Regrettably, Russia’s amendments were soundly voted down. Its first amendment was supported by just 12 other countries; the second by only two; and the third by four countries. So, Russia then called for a vote to reject the entire declaration. That bold move was supported only by the delegations of Belarus, Nicaragua, and Syria.
Since countries opposed to the remaining controversial provisions were under intense political pressure to accept them or else potentially lose millions of dollars in HIV/AIDS funding, the overwhelming majority of U.N. member states voted to adopt the declaration.
Still, many nations immediately afterward expressed reservations or disassociated themselves from various paragraphs in the text, thereby further weakening the declaration.
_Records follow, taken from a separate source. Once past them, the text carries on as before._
-- ==== Sys2Proof/Tests/Slice0.lean ====
section
/-! SUPPORT. Tests of the model, each a named theorem about one step on a small state, with the expected values taken from
the manual; the smoke test of `WellFormed`; and for every statement that has hypotheses a witness that meets them. -/

namespace Sys2Proof.Tests

open Sys2Proof Sys2Proof.Machine

set_option Elab.async false

/-! ## Small states -/

/-- The bytes from an address, listed when they are not 0. -/
def cells (a : Nat) : List Nat → Memory
  | [] => []
  | 0 :: rest => cells (a + 1) rest
  | (n + 1) :: rest => (a, byteOf (n + 1)) :: cells (a + 1) rest

/-- The identity, the version and the configuration words of the header. -/
def header : Memory := State.reset.ram ++ cells 0x0E [1, 2, 4, 3, 3, 0, 12, 41]

/-- A ramp station, a panel, two doors (one at address 48 on line B) and a call station. -/
def stationTable : Memory :=
  cells (stationBase 3) [1, 0, 3, 1] ++ cells (stationBase 4) [2, 0, 2, 0] ++ cells (stationBase 14) [3, 0, 3, 0] ++
    cells (stationBase 20) [4, 0, 3, 0] ++ cells (stationBase 48) [3, 1, 4, 1]

/-- Zone 1 with the call station, the door, the cover and the ramp, and zone 2 with the door. -/
def zone1 : Memory := cells (zoneBase 1) [1, 20, 3, 7, 255, 255, 0, 10]
def zone2 : Memory := cells (zoneBase 2) [2, 0, 3, 255, 255, 255, 255, 0]

/-- Door 3 and cover 7. -/
def door3 : Memory := cells (boundaryBase 3) [1, 1, 2, 14, 255, 20, 5, 15, 8, 40]
def cover7 : Memory := cells (boundaryBase 7) [2, 1, 255, 0, 0, 30, 5, 0, 0, 0]

/-- A number as two bytes. -/
def two (n : Nat) : List Nat := [n % 256, n / 256]

/-- Ramp 0: calibration from 400 at −15.0 to 3600 at 85.0 degrees, stowed at 80.0, landing at 3.0, lower limit −10.0. -/
def ramp0 : Memory :=
  cells (rampBase 0)
    ([3, 4, 1, 255, 7, 0] ++ two 400 ++ two 3600 ++ two (65536 - 150) ++ two 850 ++ two 800 ++ two 30 ++
      two (65536 - 100) ++ two 150 ++ two 40 ++ [5, 4] ++ two 60 ++ two 30 ++ two 60 ++ [8, 10, 20, 41])

/-- Message 12 lasts 8 s with a slow flash, and message 41 lasts 3 s with a fast flash and the tone. -/
def messages : Memory := cells (catalogueBase 12) (two 80 ++ [2, 0]) ++ cells (catalogueBase 41) (two 30 ++ [3, 1])

/-- A configuration with no record but these. -/
def fitted : Memory := header ++ (stationTable ++ (zone1 ++ (zone2 ++ (door3 ++ (cover7 ++ (ramp0 ++ messages))))))

/-- The records of a zone and of a boundary that are not in use, with the codes that name nothing. -/
def noZone (z : Nat) : Memory := cells (zoneBase z + 2) [255, 255, 255, 255, 255]
def noBoundary (b : Nat) : Memory := cells (boundaryBase b + 1) [255, 255, 0, 255]

/-- The records of some indexes in turn. -/
def among (record : Nat → Memory) (first count : Nat) : Memory :=
  ((List.range count).map fun i => record (first + i)).flatten

/-- The fitted configuration with every other record not in use, so that every check of START SERVICE passes. -/
def valid : Memory :=
  header ++ (stationTable ++ (noZone 0 ++ (zone1 ++ (zone2 ++ (among noZone 3 13 ++ (among noBoundary 0 3 ++ (door3 ++
    (among noBoundary 4 3 ++ (cover7 ++ (among noBoundary 8 16 ++ (ramp0 ++
      (among (fun u => cells (rampBase u + 2) [255, 255, 255]) 1 3 ++ messages))))))))))))

/-- The part running with its window enabled and the clock at 5000. -/
def bench : State := { State.reset with window := 1, deckClock := 5000 }

/-- The part in SETUP over a configuration. -/
def setup (m : Memory) : State := { bench with ram := m, heartbeat := 10 }

/-- The part in SERVICE over the fitted configuration, with both lines RUNNING and nothing heard yet. -/
def service : State :=
  { setup fitted with
    partState := .service, lineA := { state := .running, rate := 2 }, lineB := { state := .running, rate := 2 }
    working := tabulate 48 fun i => stationConfig fitted (i + 1)
    catalogue := tabulate 64 fun i => catalogueEntry fitted i
    heartbeatEnd := some 5000 }

/-- A station established with confirmed inputs. -/
def wired (addr : Nat) (inputs : List Bool) (s : State) : State :=
  { s with stations := tmod s.stations (addr - 1) fun x =>
      { x with established := true,
               inputs := tabulate 5 fun i => { confirmed := inputs[i]?, pendingValue := inputs[i]? } } }

/-- Ramp 0 changed. -/
def withRamp (f : Ramp → Ramp) (s : State) : State := { s with ramps := tmod s.ramps 0 f }

/-- A boundary changed. -/
def withBoundary (b : Nat) (f : Boundary → Boundary) (s : State) : State := { s with boundaries := tmod s.boundaries b f }

/-- Line A changed. -/
def withLine (f : Line → Line) (s : State) : State := { s with lineA := f s.lineA }

/-- The calls of zone 1 changed. -/
def withCalls (f : ZoneCalls → ZoneCalls) (s : State) : State := { s with zoneCalls := tmod s.zoneCalls 1 f }

/-- A slot in a hand. -/
def hand (slot : Nat) (h : Hand) (s : State) : State := { s with hands := tput s.hands slot h }

/-- The order of `slot` posted, in an empty slot, with its parameter bytes from offset 8. -/
def posted (slot kind target : Nat) (params : List Nat) (s : State) : State :=
  { hand slot .posted s with
    arrivals := s.arrivals ++ [slot]
    ram := (s.ram.takeWhile fun c => decide (c.1 < slotBase slot)) ++
      (cells (slotBase slot + 2) ([kind, 0, 0, 0, target, 0] ++ params) ++
        s.ram.dropWhile fun c => decide (c.1 < slotBase slot)) }

/-- The state that a command leaves. -/
def after1 (c : Instr) (s : State) : State :=
  match exec c s with
  | .next t => t
  | .fault _ | .refused _ => s

/-- The machine answers a next state. -/
def steps (s : State) : Bool :=
  match step s with
  | .next _ => true
  | .fault _ | .refused _ => false

/-- The ramp station and the panel wired: STOWED, PINS LOCKED, PINS UNLOCKED, TIP CONTACT and PRESSURE OK, and the five
buttons. -/
def equipped (switches buttons : List Bool) (s : State) : State := wired 4 buttons (wired 3 switches s)

/-- No button pressed. -/
def calm : List Bool := [false, false, false, false, false]

/-- The ramp stowed and locked, or off its stow with the pins out. -/
def stowedSwitches : List Bool := [true, true, false, false, true]
def openSwitches : List Bool := [false, false, true, false, true]
def touchingSwitches : List Bool := [false, false, true, true, true]

/-- A character without an error. -/
def chars (l : List Nat) : List RxChar := l.map fun n => charOf (byteOf n)

/-- A cell FRESH with a number, and the summary that goes with it. -/
def withCell (k number : Nat) (s : State) : State :=
  let c := tput s.cells k { fresh := true, number := byteOf number, kind := some .stationSilent, level := 4, repeats := 1 }
  { s with cells := c, freshCounts := freshCountsOf c, nextCell := nextCellOf c, attentionFlag := attentionOf s.ram c }

/-- Ramp 0 in a state with the movement of an order in hand. -/
def moving (st : RampState) (m : Movement) (s : State) : State :=
  hand 5 .taken (withRamp (fun r => { r with state := st, source := .order, slot := 5, movement := m }) s)

/-- Ramp 0 in WARNING. -/
def warning (m : Movement) (s : State) : State :=
  withRamp (fun r => { r with rest := .stowed, prewarnEnd := some 5000, motionWant := true }) (moving .warning m s)

/-- Line A with an exchange with the door station in some phase. -/
def talking (phase : Phase) (test : Option Nat) (s : State) : State :=
  let x : Exchange := { addr := 14, kind := .door, rate := 2, next := {}, test := test, phase := phase }
  withLine (fun y => { y with activity := .exchange x }) s

/-- The record of a bridge call of slot 5 for zone 1. -/
def activeCall : CallRecord :=
  { state := .active, issue := 255, message := 12, priority := 1, source := .order, sourceIndex := 5, zoneSet := 2
    progress := tput (Vector.replicate 16 {}) 1 ⟨0, .pending⟩ }

/-! ## Witnesses: the machine, the host and the resets -/

theorem witness_StepRunsFrontCommand :
    ({ bench with pending := [.posting 31, .withdrawal 31] } : State).pending = .posting 31 :: [.withdrawal 31] := rfl

theorem witness_IdleStepTicks : bench.pending = [] ∧ bench.power ≠ .inReset := by decide

/-- A state that meets every invariant, with an order taken, a cell FRESH and a command that changes it. -/
def crowded : State :=
  { hand 5 .taken (withCell 49 255 bench) with starting := some 5, pending := [.posting 31], partState := .setup }

theorem witness_StepKeepsConsistent : crowded.consistent ∧ steps crowded = true := by
  and_intros <;> decide +kernel

theorem witness_StepKeepsQueuesOrdered :
    (∃ s ∈ [withCalls (fun z => { z with queue := [⟨3, 5⟩, ⟨1, 2⟩], play := .waiting }) service],
      s.queuesOrdered ∧ steps s = true) ∧
      ∃ s ∈ [{ withCalls (fun z => { z with queue := [⟨25, 1⟩], play := .waiting }) service with
          records := tput service.records 25 activeCall, pending := [.lampLingerExpiry 1] }],
        s.queuesOrdered ∧ s.queuesPending ∧ steps s = true := by
  and_intros <;> decide +kernel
In the end, however, the controversial sexual rights approach to fighting HIV/AIDS prevailed at the U.N., and the final declaration contains many harmful provisions.
Although nonbinding on member nations, the declaration is binding on the U.N. system and therefore will direct the spending of billions of dollars in HIV/AIDS funding over the next five years.
Regrettably, only time will tell how many more lives might be harmed or lost as a result.